Data records.
/-- GATE_KNOWN: the gate's drain and h of a unit are complete, and its part of A is what h gives (R153, R156). A block counts once in
an execution: as active and missed when the first unit finds it, as wasted when no unit is left that might. -/
def doGateKnown (i k u : Nat) (act : List Nat) (s : State) : State :=
  match reqGet s i with
  | none => s
  | some r =>
    let st := stepGet r k
    match sfind st.h u with
    | none => s
    | some h =>
      if (sfind st.active u).isSome ∨ activeOf h ≠ act then s
      else
        let before := (st.active.map (·.2)).flatten
        let new := act.filter (fun b => !before.contains b)
        let units := (r.units.filter (fun x => x.step == k)).length
        let wasted := if st.active.length + 1 = units then
          (st.predicted.filter (fun b => !(before ++ act).contains b)).length else 0
        let s := gateCount (stepOf (reqRecipe s r) k).ref (if st.active.isEmpty then st.predicted.length else 0) new.length
          (new.filter (fun b => !st.predicted.contains b)).length wasted s
        stepMod i k (fun x => { x with active := sput x.active u act }) s

/-- The tile of a missed neuron block, accumulated. -/
def makeUpTile (s : State) (i : Nat) (r : Request) (rc : RecipeD) (d : StepD) (u : UnitSt) (b : Nat) : Except UseFault Tile := do
  let u := { u with pass := 1 }
  let e ← passEnv s r rc d u
  let e := { e with chunks := [[b]] }
  runBlocks s r e 0 d.reduce (freshTile s i e u)

/-- MAKE_UP_ARRIVAL: the up weights of a missed block are there, and its up product is formed, compared and drained like any tile (R96,
R124 to R126, R156). -/
def doMakeUp (i k u b : Nat) (s : State) : State :=
  match reqGet s i with
  | none => s
  | some r =>
    let st := stepGet r k
    match sfind st.active u, r.units.find? (fun x => x.step == k && x.unit == u) with
    | some a, some un =>
      if ¬ a.contains b ∨ st.predicted.contains b ∨ (sget [] st.madeUp u).contains b ∨ r.finished then s
      else
        let rc := reqRecipe s r
        let d := stepOf rc k
        match makeUpTile s i r rc d un b with
        | .error e => useFault e un.griddle i k s
        | .ok t =>
          let s := countCompares d false t.subs (countTile t s)
          if t.subs.any (fun x => passCompare d false x == some false) then
            stepFaultReplay 0x0110 .griddle ((physGriddle s un.griddle).getD 0) i k 0 s
          else
            let subs := t.subs.map (fun x => { x with status := drainStatus d x.status })
            let s := noteDrain i k rc d (st.fmt.getD .a8) true subs s
            let s := addO s oGriddleSatTileCount (subs.filter (·.status.sat)).length
            stepMod i k (fun x => { x with
              madeUp := supd [] x.madeUp u (fun l => l ++ [b])
              ups := keepUps u [[b]] subs x.ups }) s
    | _, _ => s

/-! ### The match unit (R143, R145) -/

/-- The segments of a unit's tile that run SxS and whose tables are neither built nor abandoned, from the pass it stands at on. -/
def unbuilt (s : State) (g i : Nat) (d : StepD) (u : UnitSt) (l : List SegPrice) : List (Nat × (Nat × Nat)) :=
  let from' := if d.resident then 0 else u.pass
  (((((segmentsOf d).zip l).zipIdx).filter (fun x => x.1.2.path == .sxs && decide (from' ≤ x.2)
    && !s.engine.overflow.contains (segKey i u x.2)
    && !(sget [] s.engine.banks g).any (fun b => b.key == segKey i u x.2))).map (fun x => (x.2, x.1.1)))

/-- MATCH_BUILD_COMPLETE: the build of the running tile's next SxS segment, which overlaps the lookups of the segment before, is
complete, or is abandoned where a lane's set and stash are both full (R143 to R145). -/
def doMatchBuild (g : Nat) (s : State) : State :=
  match runningOn s g with
  | none => s
  | some (i, r, u) =>
    if isCompact r then s
    else
      let rc := reqRecipe s r
      let d := stepOf rc u.step
      match tileChoices s r rc d u u.tile with
      | .error f => useFault f g i u.step s
      | .ok l => match unbuilt s g i d u l with
        | [] => s
        | (k, seg) :: _ => match passEnv s r rc d u with
          | .error f => useFault f g i u.step s
          | .ok e =>
            let y := matchLanes g i r e u k seg.1 seg.2 s
            match y.1 with
            | .error f => useFault f g i u.step y.2
            | .ok _ => y.2

/-! ### Meanings -/

/-- UNIT_ISSUE. -/
def execUnitIssue (g : Nat) (s : State) : Host.Outcome State Fault Refusal := .next (doUnitIssue g s)

/-- MATCH_BUILD_COMPLETE. -/
def execMatchBuildComplete (g t : Nat) (s : State) : Host.Outcome State Fault Refusal := .next (doMatchBuild g (atT t s))

/-- GATE_KNOWN. -/
def execGateKnown (i k u : Nat) (act : List Nat) (s : State) : Host.Outcome State Fault Refusal :=
  .next (doGateKnown i k u act s)

/-- MAKE_UP_ARRIVAL. -/
def execMakeUpArrival (i k u b : Nat) (s : State) : Host.Outcome State Fault Refusal := .next (doMakeUp i k u b s)

end Sys2Proof.Machine
end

Required action. There is a run of lines above from the one with "MAKE_UP_ARRIVAL: the up" to the one with "(((((segmentsOf d).zip l).zipIdx).filter"; print exactly that run, both ends included, and nothing else.

Answer section.
/-- MAKE_UP_ARRIVAL: the up weights of a missed block are there, and its up product is formed, compared and drained like any tile (R96,
R124 to R126, R156). -/
def doMakeUp (i k u b : Nat) (s : State) : State :=
  match reqGet s i with
  | none => s
  | some r =>
    let st := stepGet r k
    match sfind st.active u, r.units.find? (fun x => x.step == k && x.unit == u) with
    | some a, some un =>
      if ¬ a.contains b ∨ st.predicted.contains b ∨ (sget [] st.madeUp u).contains b ∨ r.finished then s
      else
        let rc := reqRecipe s r
        let d := stepOf rc k
        match makeUpTile s i r rc d un b with
        | .error e => useFault e un.griddle i k s
        | .ok t =>
          let s := countCompares d false t.subs (countTile t s)
          if t.subs.any (fun x => passCompare d false x == some false) then
            stepFaultReplay 0x0110 .griddle ((physGriddle s un.griddle).getD 0) i k 0 s
          else
            let subs := t.subs.map (fun x => { x with status := drainStatus d x.status })
            let s := noteDrain i k rc d (st.fmt.getD .a8) true subs s
            let s := addO s oGriddleSatTileCount (subs.filter (·.status.sat)).length
            stepMod i k (fun x => { x with
              madeUp := supd [] x.madeUp u (fun l => l ++ [b])
              ups := keepUps u [[b]] subs x.ups }) s
    | _, _ => s

/-! ### The match unit (R143, R145) -/

/-- The segments of a unit's tile that run SxS and whose tables are neither built nor abandoned, from the pass it stands at on. -/
def unbuilt (s : State) (g i : Nat) (d : StepD) (u : UnitSt) (l : List SegPrice) : List (Nat × (Nat × Nat)) :=
  let from' := if d.resident then 0 else u.pass
  (((((segmentsOf d).zip l).zipIdx).filter (fun x => x.1.2.path == .sxs && decide (from' ≤ x.2)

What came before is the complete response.